Scan the material below for lines with the word "entropy". Reply with the count and no other words.

────────────────────

@[simp] theorem finishOf_holdGranted (k : Kind) (s : State) : (finishOf k s).holdGranted = s.holdGranted := by cases k <;> rfl

@[simp] theorem finishOf_granted (k : Kind) (s : State) : (finishOf k s).granted = s.granted := by cases k <;> rfl

@[simp] theorem finishOf_rqPending0 (k : Kind) (s : State) : (finishOf k s).rqPending0 = s.rqPending0 := by cases k <;> rfl

@[simp] theorem finishOf_rqPending1 (k : Kind) (s : State) : (finishOf k s).rqPending1 = s.rqPending1 := by cases k <;> rfl

@[simp] theorem finishOf_testWait (k : Kind) (s : State) : (finishOf k s).testWait = s.testWait := by cases k <;> rfl

@[simp] theorem finishOf_lockActive (k : Kind) (s : State) : (finishOf k s).lockActive = s.lockActive := by cases k <;> rfl

@[simp] theorem finishOf_lockHeld (k : Kind) (s : State) : (finishOf k s).lockHeld = s.lockHeld := by cases k <;> rfl

@[simp] theorem finishOf_ackPhase (k : Kind) (s : State) : (finishOf k s).ackPhase = s.ackPhase := by cases k <;> rfl

@[simp] theorem finishOf_ackPending (k : Kind) (s : State) : (finishOf k s).ackPending = s.ackPending := by cases k <;> rfl

@[simp] theorem finishOf_endPending (k : Kind) (s : State) : (finishOf k s).endPending = s.endPending := by cases k <;> rfl

@[simp] theorem finishOf_ackType (k : Kind) (s : State) : (finishOf k s).ackType = s.ackType := by cases k <;> rfl

@[simp] theorem finishOf_raised (k : Kind) (s : State) : (finishOf k s).raised = s.raised := by cases k <;> rfl

@[simp] theorem finishOf_entrySteps (k : Kind) (s : State) : (finishOf k s).entrySteps = s.entrySteps := by cases k <;> rfl

@[simp] theorem finishOf_waitStack (k : Kind) (s : State) : (finishOf k s).waitStack = s.waitStack := by cases k <;> rfl

@[simp] theorem finishOf_resetClks (k : Kind) (s : State) : (finishOf k s).resetClks = s.resetClks := by cases k <;> rfl

@[simp] theorem finishOf_restart (k : Kind) (s : State) : (finishOf k s).restart = s.restart := by cases k <;> rfl

@[simp] theorem finishOf_qAct (k : Kind) (s : State) : (finishOf k s).qAct = s.qAct := by cases k <;> rfl

@[simp] theorem finishOf_qsShown (k : Kind) (s : State) : (finishOf k s).qsShown = s.qsShown := by cases k <;> rfl

@[simp] theorem finishOf_qOut (k : Kind) (s : State) : (finishOf k s).qOut = s.qOut := by cases k <;> rfl

@[simp] theorem finishOf_idleDrive (k : Kind) (s : State) : (finishOf k s).idleDrive = s.idleDrive := by cases k <;> rfl

@[simp] theorem finishOf_program (k : Kind) (s : State) : (finishOf k s).program = s.program := by cases k <;> rfl

@[simp] theorem finishOf_now (k : Kind) (s : State) : (finishOf k s).now = s.now := by cases k <;> rfl

@[simp] theorem finishOf_inputs (k : Kind) (s : State) : (finishOf k s).inputs = s.inputs := by cases k <;> rfl

@[simp] theorem finishOf_draws (k : Kind) (s : State) : (finishOf k s).draws = s.draws := by cases k <;> rfl

@[simp] theorem finishOf_heldDraw (k : Kind) (s : State) : (finishOf k s).heldDraw = s.heldDraw := by cases k <;> rfl

@[simp] theorem nextFrame_finishOf (k : Kind) (s : State) : nextFrame (finishOf k s) = nextFrame s := by simp [nextFrame]

@[simp] theorem curKind_finishOf (k : Kind) (s : State) : curKind (finishOf k s) = curKind s := by simp [curKind]

/-! ## What another master writes, field by field -/

@[simp] theorem applyExt_mode (s : State) : (applyExt s).mode = s.mode := rfl

@[simp] theorem applyExt_params (s : State) : (applyExt s).params = s.params := rfl

@[simp] theorem applyExt_cs (s : State) : (applyExt s).cs = s.cs := rfl

@[simp] theorem applyExt_ds (s : State) : (applyExt s).ds = s.ds := rfl

@[simp] theorem applyExt_ss (s : State) : (applyExt s).ss = s.ss := rfl

@[simp] theorem applyExt_es (s : State) : (applyExt s).es = s.es := rfl

@[simp] theorem applyExt_ip (s : State) : (applyExt s).ip = s.ip := rfl

@[simp] theorem applyExt_fr (s : State) : (applyExt s).fr = s.fr := rfl

@[simp] theorem applyExt_sp (s : State) : (applyExt s).sp = s.sp := rfl

@[simp] theorem applyExt_queue (s : State) : (applyExt s).queue = s.queue := rfl

@[simp] theorem busState_applyExt (s : State) : (applyExt s).busState = s.busState := rfl

@[simp] theorem applyExt_curOp (s : State) : (applyExt s).curOp = s.curOp := rfl

@[simp] theorem applyExt_curAddr (s : State) : (applyExt s).curAddr = s.curAddr := rfl

@[simp] theorem applyExt_curLanes (s : State) : (applyExt s).curLanes = s.curLanes := rfl

@[simp] theorem applyExt_curWdata (s : State) : (applyExt s).curWdata = s.curWdata := rfl

@[simp] theorem applyExt_curSeg (s : State) : (applyExt s).curSeg = s.curSeg := rfl

@[simp] theorem applyExt_curPart (s : State) : (applyExt s).curPart = s.curPart := rfl

@[simp] theorem applyExt_rdata (s : State) : (applyExt s).rdata = s.rdata := rfl

@[simp] theorem applyExt_result (s : State) : (applyExt s).result = s.result := rfl

@[simp] theorem applyExt_pendingOps (s : State) : (applyExt s).pendingOps = s.pendingOps := rfl

@[simp] theorem applyExt_nmiPending (s : State) : (applyExt s).nmiPending = s.nmiPending := rfl

@[simp] theorem applyExt_holdGranted (s : State) : (applyExt s).holdGranted = s.holdGranted := rfl

@[simp] theorem applyExt_granted (s : State) : (applyExt s).granted = s.granted := rfl

@[simp] theorem applyExt_rqPending0 (s : State) : (applyExt s).rqPending0 = s.rqPending0 := rfl

@[simp] theorem applyExt_rqPending1 (s : State) : (applyExt s).rqPending1 = s.rqPending1 := rfl
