-- ==== Sys2Proof/Config.lean ====
section
/-! DEFINITION. What one implementation fixes and the values that the spec leaves free. An opaque constant has no body:
no proof sees its value, so a claim holds for every value (log 8, 9, 10, 13). -/

namespace Sys2Proof.Config

/-- A fresh undefined value (R7), one for each value of the state's counter (log 8). -/
opaque freeBits : Nat → Nat → W64
/-- The old or the new word of an unordered scratch access (R123, R166, R251), one choice for each counter (log 8). -/
opaque freePick : Nat → Nat → Bool
/-- The undefined byte of a bank that entered SCRATCH: by entry epoch and scratch address (R80, log 8). -/
opaque scratchByte : Nat → Nat → Byte
/-- The bits of the bounded approximations of R235: by form major, format code and input bits (log 9). -/
opaque approx : Nat → Nat → W64 → W64
/-- The L1 set of a line, one of the 1,024 frames of a bank (R79 gives no index function; log 10). -/
opaque l1Set : Nat → Fin 1024
/-- The set of an L2 slice that holds a physical line: 1 MiB in 16 ways are 256 sets (R21 gives no index function; log 70). -/
opaque l2Set : Nat → Fin 256
/-- SHA-384 (FIPS 180-4; log 13). -/
opaque sha384 : List Byte → BitVec 384
/-- RSASSA-PSS-SHA-384 verification: modulus and exponent field, message, signature (RFC 8017; log 13). -/
opaque rsaVerify : BitVec 3104 → List Byte → List Byte → Bool
/-- SLH-DSA-SHA2-192s verification: key, message, signature (FIPS 205; log 13). -/
opaque slhVerify : BitVec 384 → List Byte → List Byte → Bool
/-- An operator certificate chains to the root in the running firmware (SPDM 1.3; log 13). -/
opaque certChains : BitVec 384 → Bool
/-- HKDF-Expand-SHA384 of secret and label to a 256-bit link key (R372; log 13). -/
opaque hkdf : BitVec 384 → BitVec 104 → BitVec 256

/-- The key of firmware traffic that the SPDM session of a link exports, from what the packages at its ends drew and the coordinates of
the dies that it joins (R372; log 13). -/
opaque spdmExport : BitVec 384 → BitVec 384 → BitVec 34 → BitVec 384
/-- The operation byte of a packet's descriptor, from the atomic's function and type (R347 gives no layout within it; log 14). -/
opaque opByte : Nat → Nat → BitVec 8

/-- A secret drawn from an entropy source: a partition's when a WRAPS count is spent, a package's at boot (R372, R373; log 8). -/
opaque entropy : Nat → BitVec 384
/-- The rate a queue pair keeps after a congestion notification (R354 names DCQCN, no amount; log 8). -/
opaque cnpRate : Nat → Nat

/-- Physical die positions by logical die number (R17). -/
def posOf (n : Nat) : Nat := match n with | 0 => 0 | 1 => 1 | 2 => 3 | 3 => 2 | 4 => 4 | 5 => 5 | 6 => 7 | _ => 6
/-- SYS.HARVEST of every die: cluster 5 the unused spare (DESIGN CHOICE, log 4; R23). -/
def harvest : W64 := 0xF7DF
/-- The wrap bits set by link training (DESIGN CHOICE, log 4; R15): package-closed. -/
def wrap : BitVec 3 := 0b111
/-- HBM bytes of a slab (R66). -/
def hbmBytes : Nat := 48000000000
/-- First expander address of a slab (R66). -/
def cxlBase : Nat := 0x100000000000
/-- Physical address of the supervisor's firmware entry inside its slab (DESIGN CHOICE, log 6; R323 names no place). -/
def supEntry : Nat := 0x10000
/-- Physical address inside a slab at which firmware places a partition's object table, and its LOG2N (DESIGN CHOICE, log 4; R70). -/
def otAddr : Nat := 0x100000000
def otLog2 : Nat := 10
/-- LIMIT of a partition's launch object (DESIGN CHOICE, log 4; the supervisor's choice, R135). -/
def launchLimit : Nat := 64
/-- The partition that withFetchWord installs (log 3). -/
def firstPid : BitVec 32 := 1

end Sys2Proof.Config
end

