-- ==== Sys2Proof/WellFormed.lean ====
section
/-! DEFINITION. Well-formed instructions: those whose fields pass checks 6 and 7 of R173. -/

namespace Sys2Proof

/-- The fields of the form are admissible (R173, checks 6 and 7). -/
abbrev Instr.WellFormed (i : Instr) : Prop := Machine.fieldsOk i = true

end Sys2Proof
end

────────────────────

> _Answer section_
2